What is needed is an exact copy of all the entries below.

**INPUT RECORDS**:
-*-

theorem State.showPtpRoles_evolves {s : State} (h : Evolves M o s)
    (hm : 0xc00000000000000000000000000000000000000000000000000000000000000000 &&& M = 0xc00000000000000000000000000000000000000000000000000000000000000000) :
    Evolves M o (State.showPtpRoles s) := by
  unfold State.showPtpRoles
  try dsimp only
  repeat' first
    | (intro _)
    | with_reducible first
        | assumption | apply State.wr_evolves | apply Evolves.ite | apply Evolves.foldl
    | exact mask_trans (by decide) hm
    | exact mask_bit hm (by decide)
    | fail_if_no_progress beta_reduce
    | split
    | fail_if_no_progress with_reducible apply Evolves.parts
    | exact Or.inl (by with_reducible rfl)
    | exact mask_part hm (by decide)

theorem State.setP_evolves {s : State} (a1) (h : Evolves M o s)
    (hm : 0x20000400000000000000000000000000000000000000000000000000000010880 &&& M = 0x20000400000000000000000000000000000000000000000000000000000010880) :
    Evolves M o (State.setP s a1) := by
  unfold State.setP
  try dsimp only
  repeat' first
    | (intro _)
    | with_reducible first
        | assumption | apply State.report_evolves | apply State.dtmEvent_evolves | apply State.wr_evolves
        | apply Evolves.ite | apply Evolves.foldl
    | exact mask_trans (by decide) hm
    | exact mask_bit hm (by decide)
    | fail_if_no_progress beta_reduce
    | split
    | fail_if_no_progress with_reducible apply Evolves.parts
    | exact Or.inl (by with_reducible rfl)
    | exact mask_part hm (by decide)

theorem State.setS_evolves {s : State} (a1) (h : Evolves M o s)
    (hm : 0x20000800000000000000000000000000000000000000000000000000000010080 &&& M = 0x20000800000000000000000000000000000000000000000000000000000010080) :
    Evolves M o (State.setS s a1) := by
  unfold State.setS
  try dsimp only
  repeat' first
    | (intro _)
    | with_reducible first
        | assumption | apply State.report_evolves | apply State.dtmEvent_evolves | apply State.wr_evolves
        | apply Evolves.ite | apply Evolves.foldl
    | exact mask_trans (by decide) hm
    | exact mask_bit hm (by decide)
    | fail_if_no_progress beta_reduce
    | split
    | fail_if_no_progress with_reducible apply Evolves.parts
    | exact Or.inl (by with_reducible rfl)
    | exact mask_part hm (by decide)

theorem State.setDom_evolves {s : State} (a1 a2) (h : Evolves M o s)
    (hm : 0x20000c00000000000000000000000000000000000000000000000000000010880 &&& M = 0x20000c00000000000000000000000000000000000000000000000000000010880) :
    Evolves M o (State.setDom s a1 a2) := by
  unfold State.setDom
  try dsimp only
  repeat' first
    | (intro _)
    | with_reducible first
        | assumption | apply State.setP_evolves | apply State.setS_evolves | apply Evolves.ite | apply Evolves.foldl
    | exact mask_trans (by decide) hm
    | exact mask_bit hm (by decide)
    | fail_if_no_progress beta_reduce
    | split
    | fail_if_no_progress with_reducible apply Evolves.parts
    | exact Or.inl (by with_reducible rfl)
    | exact mask_part hm (by decide)

theorem State.setRho_evolves {s : State} (a1) (h : Evolves M o s)
    (hm : 0x4000000000000000000000000000000000000000000000000000000000000000 &&& M = 0x4000000000000000000000000000000000000000000000000000000000000000) :
    Evolves M o (State.setRho s a1) := by
  unfold State.setRho
  try dsimp only
  repeat' first
    | (intro _)
    | with_reducible first
        | assumption | apply State.wr_evolves | apply Evolves.ite | apply Evolves.foldl
    | exact mask_trans (by decide) hm
    | exact mask_bit hm (by decide)
    | fail_if_no_progress beta_reduce
    | split
    | fail_if_no_progress with_reducible apply Evolves.parts
    | exact Or.inl (by with_reducible rfl)
    | exact mask_part hm (by decide)
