theorem execSourceLost_goes {s : State} (a0 a1) (h : Evolves M o s)
    (hm : 0x24000c00000000000000000000000000000000000000000000000000000010880 &&& M = 0x24000c00000000000000000000000000000000000000000000000000000010880) :
    Goes M o (execSourceLost a0 a1 s) := by
  unfold execSourceLost
  try dsimp only
  repeat' first
    | (intro _)
    | with_reducible first
        | assumption | apply Goes.next | apply State.modDom_evolves | apply State.lose_evolves | apply Evolves.ite
        | apply Evolves.foldl
    | exact mask_trans (by decide) hm
    | exact mask_bit hm (by decide)
    | fail_if_no_progress beta_reduce
    | split
    | fail_if_no_progress with_reducible apply Evolves.parts
    | exact Or.inl (by with_reducible rfl)
    | exact mask_part hm (by decide)

theorem execDatumAcquired_goes {s : State} (h : Evolves M o s)
    (hm : 0x24006400000000000000000000000000000000000000000000000000000018880 &&& M = 0x24006400000000000000000000000000000000000000000000000000000018880) :
    Goes M o (execDatumAcquired s) := by
  unfold execDatumAcquired
  try dsimp only
  repeat' first
    | (intro _)
    | with_reducible first
        | assumption | apply Goes.next | apply State.modDom_evolves | apply State.planStep_evolves
        | apply State.runP_evolves | apply State.wrBit_evolves | apply State.setP_evolves | apply Evolves.ite
        | apply Evolves.foldl
    | exact mask_trans (by decide) hm
    | exact mask_bit hm (by decide)
    | fail_if_no_progress beta_reduce
    | split
    | fail_if_no_progress with_reducible apply Evolves.parts
    | exact Or.inl (by with_reducible rfl)
    | exact mask_part hm (by decide)

theorem execDatumLocked_goes {s : State} (h : Evolves M o s)
    (hm : 0x24000c00000000000000000000000000000000000000000000000000000018880 &&& M = 0x24000c00000000000000000000000000000000000000000000000000000018880) :
    Goes M o (execDatumLocked s) := by
  unfold execDatumLocked
  try dsimp only
  repeat' first
    | (intro _)
    | with_reducible first
        | assumption | apply Goes.next | apply State.runP_evolves | apply State.setS_evolves
        | apply State.modDom_evolves | apply Evolves.ite | apply Evolves.foldl
    | exact mask_trans (by decide) hm
    | exact mask_bit hm (by decide)
    | fail_if_no_progress beta_reduce
    | split
    | fail_if_no_progress with_reducible apply Evolves.parts
    | exact Or.inl (by with_reducible rfl)
    | exact mask_part hm (by decide)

-*-

**ANSWER FOR THIS EXERCISE**:
theorem State.showPtpRoles_evolves {s : State} (h : Evolves M o s)
    (hm : 0xc00000000000000000000000000000000000000000000000000000000000000000 &&& M = 0xc00000000000000000000000000000000000000000000000000000000000000000) :
    Evolves M o (State.showPtpRoles s) := by
  unfold State.showPtpRoles
  try dsimp only
  repeat' first
    | (intro _)
    | with_reducible first
        | assumption | apply State.wr_evolves | apply Evolves.ite | apply Evolves.foldl
    | exact mask_trans (by decide) hm
    | exact mask_bit hm (by decide)
    | fail_if_no_progress beta_reduce
    | split
    | fail_if_no_progress with_reducible apply Evolves.parts
    | exact Or.inl (by with_reducible rfl)
    | exact mask_part hm (by decide)

theorem State.setP_evolves {s : State} (a1) (h : Evolves M o s)
    (hm : 0x20000400000000000000000000000000000000000000000000000000000010880 &&& M = 0x20000400000000000000000000000000000000000000000000000000000010880) :
    Evolves M o (State.setP s a1) := by
  unfold State.setP
  try dsimp only
  repeat' first
    | (intro _)
    | with_reducible first
        | assumption | apply State.report_evolves | apply State.dtmEvent_evolves | apply State.wr_evolves
        | apply Evolves.ite | apply Evolves.foldl
    | exact mask_trans (by decide) hm
    | exact mask_bit hm (by decide)
    | fail_if_no_progress beta_reduce
    | split
    | fail_if_no_progress with_reducible apply Evolves.parts
    | exact Or.inl (by with_reducible rfl)
    | exact mask_part hm (by decide)

theorem State.setS_evolves {s : State} (a1) (h : Evolves M o s)
    (hm : 0x20000800000000000000000000000000000000000000000000000000000010080 &&& M = 0x20000800000000000000000000000000000000000000000000000000000010080) :
    Evolves M o (State.setS s a1) := by
  unfold State.setS
  try dsimp only
  repeat' first
    | (intro _)
    | with_reducible first
        | assumption | apply State.report_evolves | apply State.dtmEvent_evolves | apply State.wr_evolves
        | apply Evolves.ite | apply Evolves.foldl
    | exact mask_trans (by decide) hm
    | exact mask_bit hm (by decide)
    | fail_if_no_progress beta_reduce
    | split
    | fail_if_no_progress with_reducible apply Evolves.parts
    | exact Or.inl (by with_reducible rfl)
    | exact mask_part hm (by decide)

theorem State.setDom_evolves {s : State} (a1 a2) (h : Evolves M o s)
    (hm : 0x20000c00000000000000000000000000000000000000000000000000000010880 &&& M = 0x20000c00000000000000000000000000000000000000000000000000000010880) :
    Evolves M o (State.setDom s a1 a2) := by
  unfold State.setDom
  try dsimp only
  repeat' first
    | (intro _)
    | with_reducible first
        | assumption | apply State.setP_evolves | apply State.setS_evolves | apply Evolves.ite | apply Evolves.foldl
    | exact mask_trans (by decide) hm
    | exact mask_bit hm (by decide)
    | fail_if_no_progress beta_reduce
    | split
    | fail_if_no_progress with_reducible apply Evolves.parts
    | exact Or.inl (by with_reducible rfl)
    | exact mask_part hm (by decide)

theorem State.setRho_evolves {s : State} (a1) (h : Evolves M o s)
    (hm : 0x4000000000000000000000000000000000000000000000000000000000000000 &&& M = 0x4000000000000000000000000000000000000000000000000000000000000000) :
    Evolves M o (State.setRho s a1) := by
  unfold State.setRho
  try dsimp only
  repeat' first
    | (intro _)
    | with_reducible first
        | assumption | apply State.wr_evolves | apply Evolves.ite | apply Evolves.foldl
    | exact mask_trans (by decide) hm
    | exact mask_bit hm (by decide)
    | fail_if_no_progress beta_reduce
    | split
    | fail_if_no_progress with_reducible apply Evolves.parts
    | exact Or.inl (by with_reducible rfl)
    | exact mask_part hm (by decide)
theorem execSourceLost_goes {s : State} (a0 a1) (h : Evolves M o s)
    (hm : 0x24000c00000000000000000000000000000000000000000000000000000010880 &&& M = 0x24000c00000000000000000000000000000000000000000000000000000010880) :
    Goes M o (execSourceLost a0 a1 s) := by
  unfold execSourceLost
  try dsimp only
  repeat' first
    | (intro _)
    | with_reducible first
        | assumption | apply Goes.next | apply State.modDom_evolves | apply State.lose_evolves | apply Evolves.ite
        | apply Evolves.foldl
    | exact mask_trans (by decide) hm
    | exact mask_bit hm (by decide)
    | fail_if_no_progress beta_reduce
    | split
    | fail_if_no_progress with_reducible apply Evolves.parts
    | exact Or.inl (by with_reducible rfl)
    | exact mask_part hm (by decide)

theorem execDatumAcquired_goes {s : State} (h : Evolves M o s)
    (hm : 0x24006400000000000000000000000000000000000000000000000000000018880 &&& M = 0x24006400000000000000000000000000000000000000000000000000000018880) :
    Goes M o (execDatumAcquired s) := by
  unfold execDatumAcquired
  try dsimp only
  repeat' first
    | (intro _)
    | with_reducible first
        | assumption | apply Goes.next | apply State.modDom_evolves | apply State.planStep_evolves
        | apply State.runP_evolves | apply State.wrBit_evolves | apply State.setP_evolves | apply Evolves.ite
        | apply Evolves.foldl
    | exact mask_trans (by decide) hm
    | exact mask_bit hm (by decide)
    | fail_if_no_progress beta_reduce
    | split
    | fail_if_no_progress with_reducible apply Evolves.parts
    | exact Or.inl (by with_reducible rfl)
    | exact mask_part hm (by decide)

theorem execDatumLocked_goes {s : State} (h : Evolves M o s)
    (hm : 0x24000c00000000000000000000000000000000000000000000000000000018880 &&& M = 0x24000c00000000000000000000000000000000000000000000000000000018880) :
    Goes M o (execDatumLocked s) := by
  unfold execDatumLocked
  try dsimp only
  repeat' first
    | (intro _)
    | with_reducible first
        | assumption | apply Goes.next | apply State.runP_evolves | apply State.setS_evolves
        | apply State.modDom_evolves | apply Evolves.ite | apply Evolves.foldl
    | exact mask_trans (by decide) hm
    | exact mask_bit hm (by decide)
    | fail_if_no_progress beta_reduce
    | split
    | fail_if_no_progress with_reducible apply Evolves.parts
    | exact Or.inl (by with_reducible rfl)
    | exact mask_part hm (by decide)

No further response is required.